My horses are 8 and 10 years old. They do NOT kick or rear, very well mannered horses! They have always used an over check straps on their harnesses. My father farmed with horses all his life and always had an overcheck on them. They were not harnessed until that was on. 
I am sorry, everyone has their own opinon, but please don't put me and my team down for a STRAP!!! I asked for a favor! Forget it+++ Thank you very much.


----------



## churumbeque (Dec 20, 2009)

I just pointing out why it wasn't part of the harness so you understood. you made it sound like kicking was an issue and we responded . you might learn something new if you just driven on the farm and might find some helpful tips here
_Posted via Mobile Device_


----------



## greentree (Feb 27, 2013)

I do not think she ever made it sound like kicking was an issue.....but anyway.

Chiasuki, this family is old order Mennonite, so no phone, electricity, they don't even allow rubber on their buggy wheels. They do ALL the farm work, milling, running machines in a shop, with horses. I admire them for sticking to their convictions, so I go out of my way to patronize their businesses. 

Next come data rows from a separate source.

/-- REROUTE (R454): every token of the transmit queues is routed again under the current epoch. -/
def Chan.rerouteQueue (c : Chan) (p j : Nat) (errs : QErrs) : Chan :=
  let q := txQueue p j
  match c.readAllTx q errs (c.qHeld q) with
  | (c, ws) =>
    let accs := tblGet (c.port p).txAcc j []
    let c := (c.qRelease q ws.length).setPort p { c.port p with txAcc := tblDel (c.port p).txAcc j }
    let c := (ws.zip (List.range ws.length)).foldl (fun c (e : BitVec 144 × Nat) =>
      (c.inc (F.fbLossRerouted p)).routeOn p (wordTok e.1) c.curEpoch (wordPort e.1) (wordDl e.1)
        (accs.getD e.2 .none) Chan.accept) c
    c.setQptr q { c.qptr q with unread := (c.qptr q).held }

def Chan.reroute (c : Chan) (p : Nat) (errs : QErrs) : Chan :=
  let n := c.txHeld p
  let c := (List.range 4).foldl (fun c j => c.rerouteQueue p j errs) c
  (if 0 < n then c.raise (452 + 8 * p) else c).epochCheck

/-- One action of a table entry (R446). -/
def Chan.lsmAction (c : Chan) (p : Nat) (errs : QErrs) (a : Nat) : Chan :=
  let x := c.port p
  match a with
  | 0 => c.setPort p { x with txIdle := true }
  | 1 => c.setPort p { x with training := true, txIdle := false, serdesOff := false }
  | 2 => c.setPort p { x with got := false, bowDue := true }
  | 3 => c.setPort p { x with avail := true, dataOn := true }
  | 4 => c.setPort p { x with avail := false }
  | 5 => c.reroute p errs
  | 6 => c.raise (448 + 8 * p)
  | _ => c.setPort p { x with serdesOff := true, txIdle := true }

/-- The actions set in a mask, in ascending order (R446). -/
def Chan.lsmActions (c : Chan) (p mask : Nat) (errs : QErrs) : Chan :=
  (List.range 8).foldl (fun c a => if mask.testBit a then c.lsmAction p errs a else c) c

/-- What entering a state does: DRAINREQ in DRAIN, REFETCHes asked again in ACTIVE, and what ends with the state left. -/
def Port.enter (x : Port) (now to_ : Nat) : Port :=
  let x := if x.st.toNat = to_ then x
    else { x with pulses := 0, sleepSent := false, wakeCmd := false, training := false }
  let x := { x with st := BitVec.ofNat 3 to_ }
  if to_ = 4 then
    ({ x with drainDone := false, drainSent := false, idleSince := now, ackAt := now, nakSent := false,
              seqValid := true } : Port).askAgain
  else if to_ = 5 then Port.ctl_ { x with drainSent := false } 5 0
  else { x with ctl := [], redata := [], dataOn := false }

/-- A port takes an entry: state, event, actions, timer (R447). -/
def Chan.lsmTake (c : Chan) (now p i : Nat) (errs : QErrs) : Chan :=
  let e := c.fld (F.fbLsmEvent i)
  let to_ := if c.fld (F.fbLsmTo i) = 7 then 0 else c.fld (F.fbLsmTo i)
  let t := c.fld (F.fbLsmTimer i)
  let x := c.port p
  let x := Port.enter { x with pulses := x.pulses &&& ~~~(BitVec.ofNat 32 (2 ^ e)) } now to_
  let c := c.setPort p { x with timer := if t = 0 then none else some (now + 100 * t) }
  let c := (c.setFld (F.fbPstatEntry p) i).wrapInc (F.fbPstatTrans p)
  (c.lsmActions p (c.fld (F.fbLsmActions i)) errs).fabricDown now

/-- LSM_TRANSITION. A FABRIC domain that is off is asked to wake first (R596). errs is what REROUTE's reads of the transmit queues find. -/
def execLsmTransition (k : Ch) (p : PortId) (s : State) (errs : QErrs := []) : Host.Outcome State Fault Refusal :=
  onCh k s (fun dv c =>
    match c.lsmEntry p.val with
    | none => c
    | some i => if c.domOpen 7 then c.lsmTake dv.time p.val i errs else c.reachDom 7)

/-- LANE_TRAINING_COMPLETE: TRAINOK or TRAINFAIL. -/
def execLaneTrainingComplete (k : Ch) (p : PortId) (ok : Bool) (s : State) : Host.Outcome State Fault Refusal :=
  onCh k s (fun _ c =>
    let x := c.port p.val
    if x.training then (c.setPort p.val { x with training := false }).pulse p.val (if ok then 5 else 6) else c)

/-- SIGDET: the level of the event; a listener that sees the partner wakes a sleeping channel (R590). -/
def execSigdet (k : Ch) (p : PortId) (ok : Bool) (s : State) : Host.Outcome State Fault Refusal :=
  onCh k s (fun _ c =>
    let c := c.setPort p.val { c.port p.val with sigDet := ok }
    if ok ∧ c.pw.cst ≠ 0 then c.askWake else c)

He should have it in stock. He had the crupper I needed in stock, but wanted to sew the snap in for me, so my pieces will be ready tomorrow, and I will let you know!!

Nancy


----------



## churumbeque (Dec 20, 2009)

greentree said:


> I do not think she ever made it sound like kicking was an issue.....but anyway.
> 
> Chiasuki, this family is old order Mennonite, so no phone, electricity, they don't even allow rubber on their buggy wheels. They do ALL the farm work, milling, running machines in a shop, with horses. I admire them for sticking to their convictions, so I go out of my way to patronize their businesses.
> 
> ...


it was obviously a concern or why would it have been mentioned . so I suggested a kicking strap but whatever
_Posted via Mobile Device_


----------



## Chiasuki (Mar 29, 2013)

greentree said:


> I do not think she ever made it sound like kicking was an issue.....but anyway.
> 
> Chiasuki, this family is old order Mennonite, so no phone, electricity, they don't even allow rubber on their buggy wheels. They do ALL the farm work, milling, running machines in a shop, with horses. I admire them for sticking to their convictions, so I go out of my way to patronize their businesses.
> 
> ...


 Thank you, Nancy. I deeply appreciate your help. 

Yes, I grew up on a farm, Drove teams there. My father was a horse trader. He would buy some raunchy horse or take it in on trade and I and my siblings !#13 of us, would break the horse out and he could sell it and take more in on trade, I learned horses from the ground up! NO BRAG, fact. 
I, my daughter and granddaughter have all shown western, english and driving.
Overall, I won FIRST and my husband won SECOND in our clubs driving classes last year. So believe me I am not a Novice driver. Thank you for letting me have my say. DEE


----------